Work task
Quote exactly the lines spanning from the top of the data below to the line that contains "a rectangle. -/", including both.

Supplied material

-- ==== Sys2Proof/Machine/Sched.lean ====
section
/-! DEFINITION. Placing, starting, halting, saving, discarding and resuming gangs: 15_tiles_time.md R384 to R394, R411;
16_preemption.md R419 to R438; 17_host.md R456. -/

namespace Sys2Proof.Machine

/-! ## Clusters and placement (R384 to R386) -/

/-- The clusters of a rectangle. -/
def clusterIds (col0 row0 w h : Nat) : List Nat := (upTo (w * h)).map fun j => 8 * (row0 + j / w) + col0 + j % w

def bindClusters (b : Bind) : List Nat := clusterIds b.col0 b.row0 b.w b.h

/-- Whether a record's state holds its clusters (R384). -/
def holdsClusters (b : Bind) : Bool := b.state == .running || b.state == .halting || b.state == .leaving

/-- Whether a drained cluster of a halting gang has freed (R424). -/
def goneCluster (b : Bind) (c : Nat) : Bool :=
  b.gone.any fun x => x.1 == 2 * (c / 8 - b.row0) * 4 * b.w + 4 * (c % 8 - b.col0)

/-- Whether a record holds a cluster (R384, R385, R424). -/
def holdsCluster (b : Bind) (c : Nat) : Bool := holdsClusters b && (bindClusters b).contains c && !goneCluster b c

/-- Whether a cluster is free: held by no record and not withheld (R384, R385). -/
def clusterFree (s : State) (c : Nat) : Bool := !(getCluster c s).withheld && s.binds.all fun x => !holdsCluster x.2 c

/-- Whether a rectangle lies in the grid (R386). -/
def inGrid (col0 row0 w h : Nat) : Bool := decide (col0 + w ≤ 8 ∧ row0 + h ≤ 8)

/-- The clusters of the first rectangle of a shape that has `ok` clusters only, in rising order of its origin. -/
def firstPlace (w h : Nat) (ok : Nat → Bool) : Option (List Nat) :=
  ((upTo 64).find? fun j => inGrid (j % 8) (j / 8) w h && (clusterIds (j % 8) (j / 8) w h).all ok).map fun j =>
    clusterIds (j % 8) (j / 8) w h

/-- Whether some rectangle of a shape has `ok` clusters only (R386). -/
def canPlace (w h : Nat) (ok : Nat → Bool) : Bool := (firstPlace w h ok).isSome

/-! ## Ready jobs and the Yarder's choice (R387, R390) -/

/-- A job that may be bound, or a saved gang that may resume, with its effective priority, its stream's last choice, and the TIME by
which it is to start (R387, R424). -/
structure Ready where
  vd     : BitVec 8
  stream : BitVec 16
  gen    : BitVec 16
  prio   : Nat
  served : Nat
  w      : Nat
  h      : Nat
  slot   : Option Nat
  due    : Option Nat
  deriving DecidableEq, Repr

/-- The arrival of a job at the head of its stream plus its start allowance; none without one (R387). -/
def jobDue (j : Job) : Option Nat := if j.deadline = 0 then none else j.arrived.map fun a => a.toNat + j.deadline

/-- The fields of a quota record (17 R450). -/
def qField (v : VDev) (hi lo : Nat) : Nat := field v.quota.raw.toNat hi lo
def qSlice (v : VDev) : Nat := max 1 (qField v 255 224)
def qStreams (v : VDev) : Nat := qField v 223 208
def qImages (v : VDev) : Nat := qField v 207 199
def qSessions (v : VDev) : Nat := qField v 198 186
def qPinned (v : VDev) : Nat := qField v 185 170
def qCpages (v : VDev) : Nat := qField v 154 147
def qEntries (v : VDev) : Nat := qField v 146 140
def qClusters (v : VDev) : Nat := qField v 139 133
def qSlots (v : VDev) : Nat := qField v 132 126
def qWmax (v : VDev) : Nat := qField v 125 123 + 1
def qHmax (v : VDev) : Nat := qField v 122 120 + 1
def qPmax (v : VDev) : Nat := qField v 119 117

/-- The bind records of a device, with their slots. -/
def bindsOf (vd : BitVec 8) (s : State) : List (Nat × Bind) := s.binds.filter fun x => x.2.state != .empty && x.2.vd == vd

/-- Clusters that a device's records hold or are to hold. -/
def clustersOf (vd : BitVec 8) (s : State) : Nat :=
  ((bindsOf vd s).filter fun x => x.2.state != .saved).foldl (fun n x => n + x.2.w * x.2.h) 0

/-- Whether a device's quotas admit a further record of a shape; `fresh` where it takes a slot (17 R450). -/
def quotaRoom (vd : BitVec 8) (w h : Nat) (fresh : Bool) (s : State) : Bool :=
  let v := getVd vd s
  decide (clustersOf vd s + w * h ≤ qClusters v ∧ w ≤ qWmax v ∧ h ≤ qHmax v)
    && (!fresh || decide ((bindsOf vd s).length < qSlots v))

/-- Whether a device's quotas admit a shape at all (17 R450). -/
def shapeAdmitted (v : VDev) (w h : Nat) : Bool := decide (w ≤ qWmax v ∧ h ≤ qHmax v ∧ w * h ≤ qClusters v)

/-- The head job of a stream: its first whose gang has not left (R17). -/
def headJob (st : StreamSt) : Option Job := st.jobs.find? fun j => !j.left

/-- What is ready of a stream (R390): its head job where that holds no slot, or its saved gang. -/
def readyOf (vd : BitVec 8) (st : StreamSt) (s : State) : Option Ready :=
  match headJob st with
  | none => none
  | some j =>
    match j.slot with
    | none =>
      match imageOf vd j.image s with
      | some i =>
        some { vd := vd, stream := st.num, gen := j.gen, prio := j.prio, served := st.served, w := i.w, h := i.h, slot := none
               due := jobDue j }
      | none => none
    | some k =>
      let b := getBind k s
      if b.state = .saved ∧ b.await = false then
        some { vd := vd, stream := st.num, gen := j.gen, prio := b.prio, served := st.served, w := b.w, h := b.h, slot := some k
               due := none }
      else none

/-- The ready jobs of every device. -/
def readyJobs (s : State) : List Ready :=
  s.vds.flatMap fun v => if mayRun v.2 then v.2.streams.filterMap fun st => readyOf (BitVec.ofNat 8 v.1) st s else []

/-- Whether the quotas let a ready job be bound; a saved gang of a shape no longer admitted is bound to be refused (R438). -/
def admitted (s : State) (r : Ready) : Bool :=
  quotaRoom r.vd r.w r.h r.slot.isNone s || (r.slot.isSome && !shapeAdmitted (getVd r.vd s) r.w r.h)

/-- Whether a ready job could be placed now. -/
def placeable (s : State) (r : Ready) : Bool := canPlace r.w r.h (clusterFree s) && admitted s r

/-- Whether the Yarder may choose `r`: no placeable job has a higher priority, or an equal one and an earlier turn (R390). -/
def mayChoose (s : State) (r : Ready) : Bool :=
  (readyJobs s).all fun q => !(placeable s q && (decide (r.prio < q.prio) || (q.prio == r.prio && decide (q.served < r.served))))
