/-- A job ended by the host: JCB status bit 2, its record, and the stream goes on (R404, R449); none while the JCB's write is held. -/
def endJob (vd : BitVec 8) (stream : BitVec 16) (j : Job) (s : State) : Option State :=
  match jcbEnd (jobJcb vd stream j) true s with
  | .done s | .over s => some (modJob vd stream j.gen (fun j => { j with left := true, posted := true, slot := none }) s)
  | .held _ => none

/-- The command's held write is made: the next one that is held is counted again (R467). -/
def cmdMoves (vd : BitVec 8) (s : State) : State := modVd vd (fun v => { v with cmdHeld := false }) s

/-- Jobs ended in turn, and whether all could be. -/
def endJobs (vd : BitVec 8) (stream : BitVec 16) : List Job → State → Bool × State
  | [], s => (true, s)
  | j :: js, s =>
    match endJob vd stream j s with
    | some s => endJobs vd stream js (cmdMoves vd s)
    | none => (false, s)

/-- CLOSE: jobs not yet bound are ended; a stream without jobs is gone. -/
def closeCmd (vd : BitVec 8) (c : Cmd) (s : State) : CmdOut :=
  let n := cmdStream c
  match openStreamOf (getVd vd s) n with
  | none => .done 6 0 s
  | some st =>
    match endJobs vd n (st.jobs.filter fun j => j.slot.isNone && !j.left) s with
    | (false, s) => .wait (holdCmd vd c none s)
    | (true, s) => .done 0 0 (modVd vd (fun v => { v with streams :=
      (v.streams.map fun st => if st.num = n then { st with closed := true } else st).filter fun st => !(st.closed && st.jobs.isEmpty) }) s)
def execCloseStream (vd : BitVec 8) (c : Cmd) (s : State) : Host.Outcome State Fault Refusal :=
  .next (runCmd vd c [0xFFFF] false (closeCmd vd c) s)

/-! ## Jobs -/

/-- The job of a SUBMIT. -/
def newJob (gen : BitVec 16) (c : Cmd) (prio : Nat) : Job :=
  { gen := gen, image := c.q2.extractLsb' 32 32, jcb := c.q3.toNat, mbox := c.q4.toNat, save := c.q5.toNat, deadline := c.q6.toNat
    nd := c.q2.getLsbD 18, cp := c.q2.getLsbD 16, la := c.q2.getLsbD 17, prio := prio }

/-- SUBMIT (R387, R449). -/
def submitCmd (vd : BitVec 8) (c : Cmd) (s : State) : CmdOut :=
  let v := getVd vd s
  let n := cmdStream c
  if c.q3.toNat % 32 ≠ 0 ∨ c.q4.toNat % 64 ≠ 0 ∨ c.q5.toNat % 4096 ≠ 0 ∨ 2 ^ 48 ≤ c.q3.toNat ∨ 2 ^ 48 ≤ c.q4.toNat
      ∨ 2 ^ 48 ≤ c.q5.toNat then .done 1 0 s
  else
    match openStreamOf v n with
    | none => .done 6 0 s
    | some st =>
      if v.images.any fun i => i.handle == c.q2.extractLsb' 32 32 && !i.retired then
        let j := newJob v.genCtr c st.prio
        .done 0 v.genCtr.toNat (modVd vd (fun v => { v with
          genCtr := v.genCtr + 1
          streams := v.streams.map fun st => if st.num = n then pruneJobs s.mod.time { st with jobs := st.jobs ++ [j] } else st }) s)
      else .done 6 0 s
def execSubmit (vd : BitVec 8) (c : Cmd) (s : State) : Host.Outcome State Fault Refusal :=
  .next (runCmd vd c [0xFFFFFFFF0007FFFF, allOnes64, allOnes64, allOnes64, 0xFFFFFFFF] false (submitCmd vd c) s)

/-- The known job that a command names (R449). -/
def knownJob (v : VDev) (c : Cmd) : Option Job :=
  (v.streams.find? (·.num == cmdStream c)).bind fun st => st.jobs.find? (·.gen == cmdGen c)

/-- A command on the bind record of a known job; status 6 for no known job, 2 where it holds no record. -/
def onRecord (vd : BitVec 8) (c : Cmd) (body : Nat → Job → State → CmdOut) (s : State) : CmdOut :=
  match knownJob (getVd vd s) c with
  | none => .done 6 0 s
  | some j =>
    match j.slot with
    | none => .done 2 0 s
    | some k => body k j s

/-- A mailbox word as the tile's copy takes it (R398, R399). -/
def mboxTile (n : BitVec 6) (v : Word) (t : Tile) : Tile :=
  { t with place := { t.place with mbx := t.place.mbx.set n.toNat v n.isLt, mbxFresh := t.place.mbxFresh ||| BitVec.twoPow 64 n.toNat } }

Output below
-- ==== Sys2Proof/Machine/Sched.lean ====
section
/-! DEFINITION. Placing, starting, halting, saving, discarding and resuming gangs: 15_tiles_time.md R384 to R394, R411;
16_preemption.md R419 to R438; 17_host.md R456. -/

namespace Sys2Proof.Machine

/-! ## Clusters and placement (R384 to R386) -/

/-- The clusters of a rectangle. -/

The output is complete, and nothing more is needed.